• Record excerpts:
-- ==== Sys2Proof/Laws/Hear.lean ====
section
/-! SUPPORT. A frame heard, said once: what its entry in the neighbour table leaves as it is, and how its first item and the
items after it follow (R167, R170). -/

namespace Sys2Proof.Machine
open Sys2Proof Safety

/-! ## The state at a frame's first item -/

@[simp] theorem entered_fixed (p : Pins) (h : Header) (s : State) : (entered p h s).fixed = (s.setPins p).fixed := by
  simp [entered]

@[simp] theorem entered_clock (p : Pins) (h : Header) (s : State) : (entered p h s).clock = s.clock :=
  congrArg (·.1) (entered_fixed p h s)

@[simp] theorem entered_inReset (p : Pins) (h : Header) (s : State) : (entered p h s).inReset = s.inReset :=
  congrArg (·.2.1) (entered_fixed p h s)

@[simp] theorem entered_loader (p : Pins) (h : Header) (s : State) : (entered p h s).loader = s.loader :=
  congrArg (·.2.2.1) (entered_fixed p h s)

@[simp] theorem entered_cfg (p : Pins) (h : Header) (s : State) : (entered p h s).cfg = s.cfg :=
  congrArg (·.2.2.2.1) (entered_fixed p h s)

@[simp] theorem entered_pins (p : Pins) (h : Header) (s : State) : (entered p h s).pins = p :=
  congrArg (·.2.2.2.2.1) (entered_fixed p h s)

@[simp] theorem entered_mode (p : Pins) (h : Header) (s : State) : (entered p h s).mode = s.mode := by
  simp [entered, setSlots]

@[simp] theorem entered_crane (p : Pins) (h : Header) (s : State) : (entered p h s).crane = s.crane := by
  simp [entered, setSlots]

@[simp] theorem entered_fire (p : Pins) (h : Header) (s : State) : (entered p h s).fire = s.fire := by
  simp [entered, setSlots]

@[simp] theorem entered_stockEnded (p : Pins) (h : Header) (s : State) : (entered p h s).stockEnded = s.stockEnded := by
  simp [entered, setSlots]

@[simp] theorem entered_stopTaken (p : Pins) (h : Header) (s : State) : (entered p h s).stopTaken = s.stopTaken := by
  simp [entered, setSlots]

/-- The gate is the same before and after the sender's entry. -/
@[simp] theorem entered_gate (p : Pins) (h : Header) (s : State) (i : Item) : gate (entered p h s) i = gate s i := by
  simp [gate]

/-! ## One item (R166, R168, R171) -/

/-- An item that passes sender check, address, concern and gate acts at its block. -/
theorem takeItem_admitted {h : Header} {i : Item} {a : Answers} {s : State} (hs : senderGood s.cfg h.sender i = true)
    (ha : addressGood s.cfg h i = true) (hc : concerns h s i = true) (hg : gate s i = .admitted) :
    takeItem h i a s = (a.note (applyItem h i s).1, (applyItem h i s).2) := by
  simp [takeItem, hs, ha, hc, hg]

/-- An item the gate refuses draws its notice alone. -/
theorem takeItem_refused {h : Header} {i : Item} {a : Answers} {s : State} (hs : senderGood s.cfg h.sender i = true)
    (ha : addressGood s.cfg h i = true) (hc : concerns h s i = true) (hg : gate s i = .refused) :
    takeItem h i a s = gateNotice (a.note .refused) i s := by
  simp [takeItem, hs, ha, hc, hg]

/-- An item the gate drops does nothing. -/
theorem takeItem_dropped {h : Header} {i : Item} {a : Answers} {s : State} (hs : senderGood s.cfg h.sender i = true)
    (ha : addressGood s.cfg h i = true) (hc : concerns h s i = true) (hg : gate s i = .dropped) :
    takeItem h i a s = (a.note .silent, s) := by
  simp [takeItem, hs, ha, hc, hg]

/-- An item from a wrong sender does nothing. -/
theorem takeItem_wrongSender {h : Header} {i : Item} {a : Answers} {s : State} (hs : senderGood s.cfg h.sender i = false) :
    takeItem h i a s = (a.note .badSender, s) := by
  simp [takeItem, hs]

/-! ## The frame -/

/-- A frame whose items reach the blocks: its first item is taken in the state the entry leaves, and the rest follows. -/
theorem hear_reaches {h : Header} {i : Item} {rest : List Item} {s : State} (p : Pins) (hr : Reaches h (i :: rest) s) :
    hear p h (i :: rest) s =
      follow s h rest (takeItem h i Answers.none (entered p h s)).1 (takeItem h i Answers.none (entered p h s)).2 := by
  obtain ⟨⟨hl, hf, hs, ho⟩, hc, ha⟩ := hr
  have hlive : (s.setPins p).live = true := hl
  have hfoot : (s.setPins p).line.footing = true := hf
  have hsnd : ¬(63 ≤ h.sender ∨ h.sender = (setSlots (false, false) (s.setPins p)).cfg.station) := by
    rintro (h1 | h1)
    · omega
    · exact ho h1
  have hcfg : (enterNeighbour h (setSlots (false, false) (s.setPins p))).cfg = s.cfg := entered_cfg p h s
  simp only [hear, hlive, hfoot, Bool.and_self, if_true, frameHeard, if_neg hsnd, hc, Bool.not_true, hcfg, ha,
    Bool.false_eq_true, if_false, List.isEmpty_cons, takeItems, follow, entered]
  rfl

end Sys2Proof.Machine
end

• What to work on: Say how many lines of the entries hold the string "hfoot". Nothing but the number should be given.

• The answer: 2